**What is required:**
Transcribe the material from its first line onward, ending with the line that contains "(∀ ooc, (s.module" and adding nothing beyond it.

**Provided data:**
══════════════════════════════

/-- R139, R140, R143, R144: the four module deadlines. -/
def Obligations.ModuleDeadlinesPass : Prop :=
  ∀ (s : State) (m : ModuleNo) (o : Outlet) (d : Nat), s.held = false → d ≤ s.clock.elapsed →
    (∀ ooc, (s.module m).state = .switching o d ooc →
      exec (.switchTimeout m) s = .next (s.faultModule m .confirmTimeout)) ∧
    ((s.module m).state = .warming o d → exec (.warmUpDeadline m) s = .next (s.setModuleState m (.active o))) ∧
    ((s.module m).state = .draining o d →
      exec (.drainDeadline m) s =
        .next ((s.issue (.unroute m)).setModuleState m
          (.opening o (s.clock.elapsed + s.control.park.switchTimeout)))) ∧
    ((s.module m).state = .opening o d → exec (.openingTimeout m) s = .next (s.faultModule m .confirmTimeout))

/-- R148, R149, R150: MODULE_SERVICE out and in, and MODULE_CLEAR, by the module's state. -/
def Obligations.ModuleServiced : Prop :=
  ∀ (s : State) (b : Byte), Listening s .site →
    (32 ≤ b.toNat →
      (∀ d, exec (.moduleServiceOut b d) s = .next (s.respond .site 0x36 .badValue [])) ∧
      exec (.moduleServiceIn b) s = .next (s.respond .site 0x36 .badValue []) ∧
      exec (.moduleClear b) s = .next (s.respond .site 0x37 .badValue [])) ∧
    (∀ d : Byte, 1 < d.toNat → exec (.moduleServiceOut b d) s = .next (s.respond .site 0x36 .badValue [])) ∧
    ∀ m : ModuleNo, b.toNat = m.val →
      ((s.module m).state = .outOfService →
        exec (.moduleServiceOut b 0) s = .next (s.respond .site 0x36 .already [0]) ∧
        ((s.module m).indication = .faultOn → exec (.moduleServiceIn b) s =
          .next ((s.setModuleState m (.faulted .cabinetFault)).respond .site 0x36 .ok [7])) ∧
        ((s.module m).indication ≠ .faultOn → exec (.moduleServiceIn b) s =
          .next ((s.setModuleState m .free).respond .site 0x36 .ok [1]))) ∧
      ((s.module m).state = .free → exec (.moduleServiceOut b 0) s =
        .next ((s.setModuleState m .outOfService).respond .site 0x36 .ok [0])) ∧
      (∀ r, (s.module m).state = .faulted r →
        exec (.moduleServiceOut b 0) s =
          .next ((s.setModule m { s.module m with state := .outOfService, leaving := false }).respond .site 0x36 .ok [0]) ∧
        ((s.module m).indication = .faultOn →
          exec (.moduleClear b) s = .next (s.respond .site 0x37 .faultPresent [7, 1])) ∧
        ((s.module m).indication ≠ .faultOn → (s.module m).leaving = true → exec (.moduleClear b) s =
          .next ((s.setModule m { s.module m with state := .outOfService, leaving := false }).respond .site 0x37 .ok [0])) ∧
        ((s.module m).indication ≠ .faultOn → (s.module m).leaving = false → exec (.moduleClear b) s =
          .next ((s.setModuleState m .free).respond .site 0x37 .ok [1]))) ∧
      ((∀ r, (s.module m).state ≠ .faulted r) → exec (.moduleClear b) s =
        .next (s.respond .site 0x37 .faultPresent [(s.module m).state.code, (s.module m).indication.code])) ∧
      ((s.module m).state ≠ .outOfService → (s.module m).leaving = true → exec (.moduleServiceIn b) s =
        .next ((s.setModule m { s.module m with leaving := false }).respond .site 0x36 .ok [(s.module m).state.code])) ∧
      ((s.module m).state ≠ .outOfService → (s.module m).leaving = false → exec (.moduleServiceIn b) s =
        .next (s.respond .site 0x36 .already [(s.module m).state.code])) ∧
      ((s.module m).state.assigned.isSome = true →
        ((s.module m).leaving = true → exec (.moduleServiceOut b 0) s =
          .next (s.respond .site 0x36 .already [(s.module m).state.code])) ∧
        ((s.module m).leaving = false → ∃ t : State,
          exec (.moduleServiceOut b 0) s = .next (t.respond .site 0x36 .ok [(afterRelease s (s.module m).state).code]) ∧
          t.module m = { s.module m with state := afterRelease s (s.module m).state, leaving := true } ∧
          (∀ k, k ≠ m → t.module k = s.module k) ∧ t.pool.shortfalls = s.pool.shortfalls ∧
          ((∃ o d, (s.module m).state = .warming o d) →
            UnrouteGoes t m ∧ t.pool.cabinet = (s.issue (.unroute m)).pool.cabinet) ∧
          ((∀ o d, (s.module m).state ≠ .warming o d) → t.pool.cabinet = s.pool.cabinet) ∧
          { t with pool := s.pool } = s))

/-- R151 to R153, R177: the cabinet link: a message issued, a message sent, and what comes in and is discarded. -/
def Obligations.CabinetLinkServed : Prop :=
  (∀ (s : State) (msg : CabinetMsg), s.pool.cabinet.sending ≠ none →
    ((∀ w ∈ s.pool.cabinet.waiting, w.module ≠ msg.module) →
      (s.issue msg).pool.cabinet = { s.pool.cabinet with waiting := s.pool.cabinet.waiting ++ [msg] }) ∧
    ∀ before after old, s.pool.cabinet.waiting = before ++ old :: after → old.module = msg.module →
      (∀ w ∈ before ++ after, w.module ≠ msg.module) →
      (s.issue msg).pool.cabinet = { s.pool.cabinet with waiting := before ++ msg :: after }) ∧
    (∀ (s : State) (msg : CabinetMsg), s.pool.cabinet.sending = none → s.pool.cabinet.waiting = [] →
      (s.issue msg).pool.cabinet = { s.pool.cabinet with sending := some msg }) ∧
    (∀ (s : State) (msg : CabinetMsg), s.held = false → s.pool.cabinet.sending = some msg →
      (s.pool.cabinet.waiting = [] →
        exec .cabinetMessageSent s = .next (s.setCabinet { s.pool.cabinet with sending := none })) ∧
      ∀ head rest, s.pool.cabinet.waiting = head :: rest →
        exec .cabinetMessageSent s =
          .next (s.setCabinet { s.pool.cabinet with sending := some head, waiting := rest })) ∧
    ∀ (s : State) (f : RawFrame), s.held = false → f.complete = true →
      ((f.length ≠ 2#8 ∧ f.length ≠ 3#8) ∨ f.checkOk = false →
        exec (.cabinetFrameError f) s = .next (s.setCabinet { s.pool.cabinet with
          rx := .hunting, frameErrors := min (s.pool.cabinet.frameErrors + 1) max32 })) ∧
      (f.length = 2#8 ∨ f.length = 3#8 → f.checkOk = true →
        cabinetMessageOf (byteAt f.rest 0).toNat (f.content.drop 1) = none →
        exec (.unusableMessage f) s = .next (s.setCabinet { s.pool.cabinet with
          rx := .hunting, unusable := min (s.pool.cabinet.unusable + 1) max32 }))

══════════════════════════════

**Solution for this task:**
/-- R139, R140, R143, R144: the four module deadlines. -/
def Obligations.ModuleDeadlinesPass : Prop :=
  ∀ (s : State) (m : ModuleNo) (o : Outlet) (d : Nat), s.held = false → d ≤ s.clock.elapsed →
    (∀ ooc, (s.module m).state = .switching o d ooc →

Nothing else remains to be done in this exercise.